1.1 TorchServe 아키텍처¶

┌─────────────────────────────────────────────────────────────────────┐
│                      TorchServe 아키텍처                             │
├─────────────────────────────────────────────────────────────────────┤
│                                                                     │
│   ┌─────────────┐                                                   │
│   │   Client    │                                                   │
│   └──────┬──────┘                                                   │
│          │                                                          │
│          ▼                                                          │
│   ┌─────────────────────────────────────────────────────────┐      │
│   │                    Frontend                              │      │
│   │  ┌──────────────┐  ┌──────────────┐                     │      │
│   │  │ REST API     │  │ gRPC API     │                     │      │
│   │  │ :8080        │  │ :7070        │                     │      │
│   │  └──────────────┘  └──────────────┘                     │      │
│   └─────────────────────────────────────────────────────────┘      │
│          │                                                          │
│          ▼                                                          │
│   ┌─────────────────────────────────────────────────────────┐      │
│   │                    Backend                               │      │
│   │  ┌──────────────────────────────────────────┐           │      │
│   │  │              Model Store                  │           │      │
│   │  │  ┌─────────┐ ┌─────────┐ ┌─────────┐    │           │      │
│   │  │  │ Model A │ │ Model B │ │ Model C │    │           │      │
│   │  │  └─────────┘ └─────────┘ └─────────┘    │           │      │
│   │  └──────────────────────────────────────────┘           │      │
│   │                                                          │      │
│   │  ┌──────────────┐  ┌──────────────┐                     │      │
│   │  │ Worker 1     │  │ Worker 2     │  ...                │      │
│   │  └──────────────┘  └──────────────┘                     │      │
│   └─────────────────────────────────────────────────────────┘      │
│                                                                     │
└─────────────────────────────────────────────────────────────────────┘

1.2 설치¶

# TorchServe 설치
pip install torchserve torch-model-archiver torch-workflow-archiver

# 버전 확인
torchserve --version

2. 핸들러 작성¶

2.1 기본 핸들러¶

"""
custom_handler.py - TorchServe 커스텀 핸들러
"""

import torch
import torch.nn.functional as F
from ts.torch_handler.base_handler import BaseHandler
import json
import logging

logger = logging.getLogger(__name__)

class CustomHandler(BaseHandler):
    """커스텀 TorchServe 핸들러"""

    def __init__(self):
        super().__init__()
        self.initialized = False

    def initialize(self, context):
        """모델 초기화"""
        self.manifest = context.manifest
        properties = context.system_properties
        model_dir = properties.get("model_dir")

        # 디바이스 설정
        self.device = torch.device(
            "cuda" if torch.cuda.is_available() else "cpu"
        )

        # 모델 로드
        serialized_file = self.manifest["model"]["serializedFile"]
        model_pt_path = f"{model_dir}/{serialized_file}"
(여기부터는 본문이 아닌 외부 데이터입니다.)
-- ==== Sys2Proof/Laws/Words.lean ====
section
/-! SUPPORT. Words of XLEN bits, their arithmetic and their bytes. -/

namespace Sys2Proof

theorem Xlen.bits_le (x : Xlen) : x.bits ≤ 64 := by cases x <;> decide

theorem Xlen.bits_pos (x : Xlen) : 0 < x.bits := by cases x <;> decide

theorem Xlen.bits_eq (x : Xlen) : x.bits = 8 * x.bytes := by cases x <;> rfl

theorem Xlen.bytes_pos (x : Xlen) : 0 < x.bytes := by cases x <;> decide

theorem Xlen.pow_bits (x : Xlen) : 2 ^ x.bits = 256 ^ x.bytes := by cases x <;> rfl

theorem Xlen.pow_bits_le (x : Xlen) : 2 ^ x.bits ≤ 2 ^ 64 := Nat.pow_le_pow_right (by decide) x.bits_le

theorem Xlen.bytes_lt (x : Xlen) : x.bytes < 2 ^ x.bits := by cases x <;> decide

/-! ## Vectors of XLEN bits as words -/

@[simp] theorem Xlen.toNat_get (x : Xlen) (w : Word) : (x.get w).toNat = w.toNat % 2 ^ x.bits := by
  simp [Xlen.get]

@[simp] theorem Xlen.toNat_put (x : Xlen) (v : BitVec x.bits) : (x.put v).toNat = v.toNat := by
  have := v.isLt
  have := x.pow_bits_le
  simp only [Xlen.put, BitVec.toNat_setWidth]
  omega

@[simp] theorem Xlen.get_put (x : Xlen) (v : BitVec x.bits) : x.get (x.put v) = v := by
  apply BitVec.eq_of_toNat_eq
  simp [Nat.mod_eq_of_lt v.isLt]

theorem Xlen.put_get (x : Xlen) {w : Word} (h : x.Fits w) : x.put (x.get w) = w := by
  apply BitVec.eq_of_toNat_eq
  simp [Nat.mod_eq_of_lt h]

theorem Xlen.fits_put (x : Xlen) (v : BitVec x.bits) : x.Fits (x.put v) := by
  simp [Xlen.Fits, v.isLt]

theorem Xlen.fits_zero (x : Xlen) : x.Fits 0 := by cases x <;> decide

theorem Xlen.fits_one (x : Xlen) : x.Fits 1 := by cases x <;> decide

theorem Xlen.fits_word (x : Xlen) (n : Nat) : x.Fits (x.word n) := x.fits_put _

theorem Xlen.fits_wordInt (x : Xlen) (i : Int) : x.Fits (x.wordInt i) := x.fits_put _

theorem Xlen.fits_narrow (x : Xlen) (w : Word) : x.Fits (x.narrow w) := x.fits_put _

theorem Xlen.fits_add (x : Xlen) (a b : Word) : x.Fits (x.add a b) := x.fits_put _

theorem Xlen.fits_sub (x : Xlen) (a b : Word) : x.Fits (x.sub a b) := x.fits_put _

theorem Xlen.fits_mul (x : Xlen) (a b : Word) : x.Fits (x.mul a b) := x.fits_put _

/-! ## Arithmetic modulo 2^XLEN -/

@[simp] theorem Xlen.toNat_word (x : Xlen) (n : Nat) : (x.word n).toNat = n % 2 ^ x.bits := by simp [Xlen.word]

theorem Xlen.toNat_word_of_lt (x : Xlen) {n : Nat} (h : n < 2 ^ x.bits) : (x.word n).toNat = n := by
  simp [Nat.mod_eq_of_lt h]

@[simp] theorem Xlen.toNat_narrow (x : Xlen) (w : Word) : (x.narrow w).toNat = w.toNat % 2 ^ x.bits := by
  simp [Xlen.narrow]

theorem Xlen.narrow_of_fits (x : Xlen) {w : Word} (h : x.Fits w) : x.narrow w = w := x.put_get h

@[simp] theorem Xlen.toNat_add (x : Xlen) (a b : Word) : (x.add a b).toNat = (a.toNat + b.toNat) % 2 ^ x.bits := by
  simp [Xlen.add]

@[simp] theorem Xlen.toNat_mul (x : Xlen) (a b : Word) : (x.mul a b).toNat = (a.toNat * b.toNat) % 2 ^ x.bits := by
  simp [Xlen.mul, Nat.mul_mod]

theorem Xlen.toNat_sub (x : Xlen) (a b : Word) :
    ((x.sub a b).toNat : Int) = ((a.toNat : Int) - b.toNat) % (2 ^ x.bits : Nat) := by
  have hb : b.toNat % 2 ^ x.bits < 2 ^ x.bits := Nat.mod_lt _ (Nat.two_pow_pos _)
  simp only [Xlen.sub, Xlen.toNat_put, BitVec.toNat_sub, Xlen.toNat_get, Int.natCast_emod, Nat.cast_add,
    Nat.cast_sub hb.le]
  have e : ∀ m p q : Int, (m - q % m + p % m) % m = (p - q) % m := fun m p q => by
    rw [Int.add_emod, Int.emod_emod_of_dvd p (dvd_refl m), ← Int.add_emod,
      show m - q % m + p = (p - q % m) + m by ring, Int.add_emod_right, Int.sub_emod, Int.emod_emod_of_dvd _ (dvd_refl m),
      ← Int.sub_emod]
  exact e _ _ _

/-! ## Signed values -/

/-- s(v) of a word of XLEN bits, in terms of u(v). -/
theorem Xlen.sval_eq (x : Xlen) {w : Word} (h : x.Fits w) :
    x.sval w = if 2 * w.toNat < 2 ^ x.bits then (w.toNat : Int) else (w.toNat : Int) - (2 ^ x.bits : Nat) := by
  rw [Xlen.sval, BitVec.toInt_eq_toNat_cond, x.toNat_get, Nat.mod_eq_of_lt h]

@[simp] theorem Xlen.sval_put (x : Xlen) (v : BitVec x.bits) : x.sval (x.put v) = v.toInt := by simp [Xlen.sval]

@[simp] theorem Xlen.sval_narrow (x : Xlen) (w : Word) : x.sval (x.narrow w) = x.sval w := by
  simp [Xlen.narrow, Xlen.sval]

/-- The word made of an integer in the signed range has that s-value. -/
theorem Xlen.sval_wordInt (x : Xlen) {i : Int} (h₁ : -(2 : Int) ^ (x.bits - 1) ≤ i) (h₂ : i < (2 : Int) ^ (x.bits - 1)) :
    x.sval (x.wordInt i) = i := by
  rw [Xlen.wordInt, Xlen.sval_put, BitVec.toInt_ofInt_eq_self x.bits_pos h₁ h₂]

/-- s(v) lies in the signed range. -/
theorem Xlen.sval_bounds (x : Xlen) (w : Word) :
    -(2 : Int) ^ (x.bits - 1) ≤ x.sval w ∧ x.sval w < (2 : Int) ^ (x.bits - 1) :=
  ⟨BitVec.le_toInt _, BitVec.toInt_lt⟩

/-! ## Bytes of words -/

@[simp] theorem length_wordBytes (x : Xlen) (w : Word) : (wordBytes x w).length = x.bytes := by simp [wordBytes]

theorem bytesNat_lt (bs : List Byte) : bytesNat bs < 256 ^ bs.length := by
  induction bs with
  | nil => simp [bytesNat]
  | cons b bs ih =>
    have := b.isLt
    simp only [bytesNat, List.length_cons, Nat.pow_succ]
    omega

/-- At most WB bytes make a word of XLEN bits. -/
theorem fits_bytesWord (x : Xlen) {bs : List Byte} (h : bs.length ≤ x.bytes) : x.Fits (bytesWord bs) := by
  have h₁ := bytesNat_lt bs
  have h₂ : 256 ^ bs.length ≤ 256 ^ x.bytes := Nat.pow_le_pow_right (by decide) h
  have h₃ := x.pow_bits
  have h₄ := x.pow_bits_le
  simp only [Xlen.Fits, bytesWord, BitVec.toNat_ofNat]
  rw [Nat.mod_eq_of_lt] <;> omega

theorem toNat_bytesWord (x : Xlen) {bs : List Byte} (h : bs.length ≤ x.bytes) : (bytesWord bs).toNat = bytesNat bs := by
  have h₁ := bytesNat_lt bs
  have h₂ : 256 ^ bs.length ≤ 256 ^ x.bytes := Nat.pow_le_pow_right (by decide) h
  have h₃ := x.pow_bits
  have h₄ := x.pow_bits_le
  simp only [bytesWord, BitVec.toNat_ofNat]
  rw [Nat.mod_eq_of_lt]; omega

/-- Little-endian digits: byte k of the number some bytes stand for. -/
theorem bytesNat_digit (bs : List Byte) (k : Nat) (h : k < bs.length) : bytesNat bs / 256 ^ k % 256 = (bs[k]).toNat := by
  induction bs generalizing k with
  | nil => simp at h
  | cons b bs ih =>
    have := b.isLt
    cases k with
    | zero => simp only [bytesNat, List.getElem_cons_zero, Nat.pow_zero]; omega
    | succ k =>
      simp only [bytesNat, List.getElem_cons_succ]
      rw [← ih k (by simpa using h), Nat.pow_succ', ← Nat.div_div_eq_div_mul]
      congr 2
      omega

/-- Two numbers below 256^n with the same n little-endian digits are equal. -/
theorem bytesNat_eq {bs : List Byte} {n m : Nat} (hl : bs.length = n) (hm : m < 256 ^ n)
    (h : ∀ k (hk : k < bs.length), (bs[k]).toNat = m / 256 ^ k % 256) : bytesNat bs = m := by
  induction bs generalizing n m with
  | nil => subst hl; simp [bytesNat] at *; omega
  | cons b bs ih =>
    have h₀ := h 0 (by simp)
    simp only [List.getElem_cons_zero, Nat.pow_zero, Nat.div_one] at h₀
    obtain ⟨n, rfl⟩ : ∃ k, n = k + 1 := ⟨bs.length, by simpa using hl.symm⟩
    have := ih (n := n) (m := m / 256) (by simpa using hl)
      (Nat.div_lt_of_lt_mul (by rwa [Nat.pow_succ'] at hm)) (fun k hk => by
        have := h (k + 1) (by simpa using hk)
        simpa [Nat.pow_succ', Nat.div_div_eq_div_mul] using this)
    simp only [bytesNat, this, h₀]
    omega

/-- The bytes of a word of XLEN bits hold that word. -/
theorem bytesWord_wordBytes (x : Xlen) {w : Word} (h : x.Fits w) : bytesWord (wordBytes x w) = w := by
  apply BitVec.eq_of_toNat_eq
  rw [toNat_bytesWord x (by simp)]
  apply bytesNat_eq (n := x.bytes) (by simp) (by rw [← x.pow_bits]; exact h)
  intro k hk
  simp [wordBytes, Nat.shiftRight_eq_div_pow, Nat.pow_mul]

/-- The bytes of the word that WB bytes hold are those bytes. -/
theorem wordBytes_bytesWord (x : Xlen) {bs : List Byte} (h : bs.length = x.bytes) : wordBytes x (bytesWord bs) = bs := by
  apply List.ext_getElem (by simp [h])
  intro k h₁ h₂
  apply BitVec.eq_of_toNat_eq
  simp only [wordBytes, List.getElem_map, List.getElem_range, BitVec.extractLsb'_toNat, toNat_bytesWord x h.le,
    Nat.shiftRight_eq_div_pow, Nat.pow_mul]
  exact bytesNat_digit bs k h₂

end Sys2Proof
end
        self.model = torch.jit.load(model_pt_path, map_location=self.device)
        self.model.eval()

        # 추가 설정 로드 (있는 경우)
        self.class_names = self._load_class_names(model_dir)

        self.initialized = True
        logger.info("Model initialized successfully")

    def _load_class_names(self, model_dir):
        """클래스 이름 로드"""
        try:
            with open(f"{model_dir}/index_to_name.json") as f:
                return json.load(f)
        except FileNotFoundError:
            return None

    def preprocess(self, data):
        """입력 전처리"""
        inputs = []

        for row in data:
            # JSON 입력 처리
            if isinstance(row, dict):
                features = row.get("data") or row.get("body")
            else:
                features = row.get("body")

            if isinstance(features, (bytes, bytearray)):
                features = json.loads(features.decode("utf-8"))

            tensor = torch.tensor(features, dtype=torch.float32)
            inputs.append(tensor)

        # 배치로 묶기
        return torch.stack(inputs).to(self.device)

    def inference(self, data):
        """추론 수행"""
        with torch.no_grad():
            outputs = self.model(data)
            probabilities = F.softmax(outputs, dim=1)
        return probabilities

    def postprocess(self, data):
        """출력 후처리"""
        results = []

        for prob in data:
            prob_list = prob.cpu().numpy().tolist()
            prediction = int(torch.argmax(prob).item())

            result = {
                "prediction": prediction,
                "probabilities": prob_list
            }

            # 클래스 이름 추가
            if self.class_names:
                result["class_name"] = self.class_names.get(str(prediction))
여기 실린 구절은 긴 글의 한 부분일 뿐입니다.